▸ Given information:

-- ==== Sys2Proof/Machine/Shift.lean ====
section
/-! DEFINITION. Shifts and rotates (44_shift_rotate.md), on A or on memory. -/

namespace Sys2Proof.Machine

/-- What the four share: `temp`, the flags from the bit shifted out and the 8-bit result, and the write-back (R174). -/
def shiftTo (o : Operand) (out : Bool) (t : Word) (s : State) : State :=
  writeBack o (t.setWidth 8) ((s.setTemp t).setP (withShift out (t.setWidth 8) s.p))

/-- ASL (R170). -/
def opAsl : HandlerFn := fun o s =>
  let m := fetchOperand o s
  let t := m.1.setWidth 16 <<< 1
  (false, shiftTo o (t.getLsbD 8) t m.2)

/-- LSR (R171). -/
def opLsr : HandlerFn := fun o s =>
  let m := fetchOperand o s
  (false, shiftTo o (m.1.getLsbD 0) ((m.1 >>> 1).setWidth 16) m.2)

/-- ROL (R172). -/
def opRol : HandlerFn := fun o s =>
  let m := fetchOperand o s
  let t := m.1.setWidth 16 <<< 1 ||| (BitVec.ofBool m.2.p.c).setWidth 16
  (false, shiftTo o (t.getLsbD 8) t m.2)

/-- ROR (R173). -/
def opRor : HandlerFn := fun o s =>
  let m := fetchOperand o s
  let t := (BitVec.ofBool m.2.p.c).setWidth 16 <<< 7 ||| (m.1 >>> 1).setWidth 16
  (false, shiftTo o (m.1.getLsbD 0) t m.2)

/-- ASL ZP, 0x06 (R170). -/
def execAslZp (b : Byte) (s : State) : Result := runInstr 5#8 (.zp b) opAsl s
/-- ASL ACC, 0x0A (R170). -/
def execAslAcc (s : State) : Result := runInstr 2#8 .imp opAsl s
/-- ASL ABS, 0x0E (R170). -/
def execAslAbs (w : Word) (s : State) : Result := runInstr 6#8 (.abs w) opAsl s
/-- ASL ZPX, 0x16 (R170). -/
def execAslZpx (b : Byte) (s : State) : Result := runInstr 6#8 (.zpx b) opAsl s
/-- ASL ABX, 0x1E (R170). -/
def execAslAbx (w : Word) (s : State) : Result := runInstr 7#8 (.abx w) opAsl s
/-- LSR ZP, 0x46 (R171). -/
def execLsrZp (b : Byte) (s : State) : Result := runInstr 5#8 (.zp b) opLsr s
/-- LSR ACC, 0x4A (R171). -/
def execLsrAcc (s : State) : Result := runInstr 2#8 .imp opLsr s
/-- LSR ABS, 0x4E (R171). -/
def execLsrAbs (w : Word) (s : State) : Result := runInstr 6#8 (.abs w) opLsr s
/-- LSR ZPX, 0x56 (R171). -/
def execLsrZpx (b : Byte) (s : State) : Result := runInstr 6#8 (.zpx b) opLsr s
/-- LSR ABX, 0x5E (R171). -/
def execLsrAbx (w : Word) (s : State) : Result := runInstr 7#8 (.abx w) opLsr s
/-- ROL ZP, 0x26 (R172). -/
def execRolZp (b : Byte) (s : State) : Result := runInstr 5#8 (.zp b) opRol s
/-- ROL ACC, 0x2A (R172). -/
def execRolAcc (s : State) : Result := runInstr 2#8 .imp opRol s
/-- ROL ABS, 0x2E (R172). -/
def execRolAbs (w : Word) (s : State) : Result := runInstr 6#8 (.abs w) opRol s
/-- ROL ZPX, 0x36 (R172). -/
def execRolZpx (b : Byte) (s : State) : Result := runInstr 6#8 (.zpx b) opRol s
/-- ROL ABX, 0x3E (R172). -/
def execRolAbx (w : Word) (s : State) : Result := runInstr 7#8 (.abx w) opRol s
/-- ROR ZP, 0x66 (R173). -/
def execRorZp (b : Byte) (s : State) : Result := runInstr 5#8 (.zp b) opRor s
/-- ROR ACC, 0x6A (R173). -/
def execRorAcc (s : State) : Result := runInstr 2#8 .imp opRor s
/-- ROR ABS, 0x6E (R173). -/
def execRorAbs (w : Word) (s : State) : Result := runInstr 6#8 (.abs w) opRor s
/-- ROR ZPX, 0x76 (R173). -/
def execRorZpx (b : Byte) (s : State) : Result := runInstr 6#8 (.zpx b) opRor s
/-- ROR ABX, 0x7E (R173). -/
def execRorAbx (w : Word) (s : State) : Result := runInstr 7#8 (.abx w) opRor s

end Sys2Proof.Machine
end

▸ How to complete this task:
Please return exactly the lines from the one containing "def execRorAbs (w" through the end of the entries above, adding no other line.

▸ Answer for this exercise:
def execRorAbs (w : Word) (s : State) : Result := runInstr 6#8 (.abs w) opRor s
/-- ROR ZPX, 0x76 (R173). -/
def execRorZpx (b : Byte) (s : State) : Result := runInstr 6#8 (.zpx b) opRor s
/-- ROR ABX, 0x7E (R173). -/
def execRorAbx (w : Word) (s : State) : Result := runInstr 7#8 (.abx w) opRor s

end Sys2Proof.Machine
end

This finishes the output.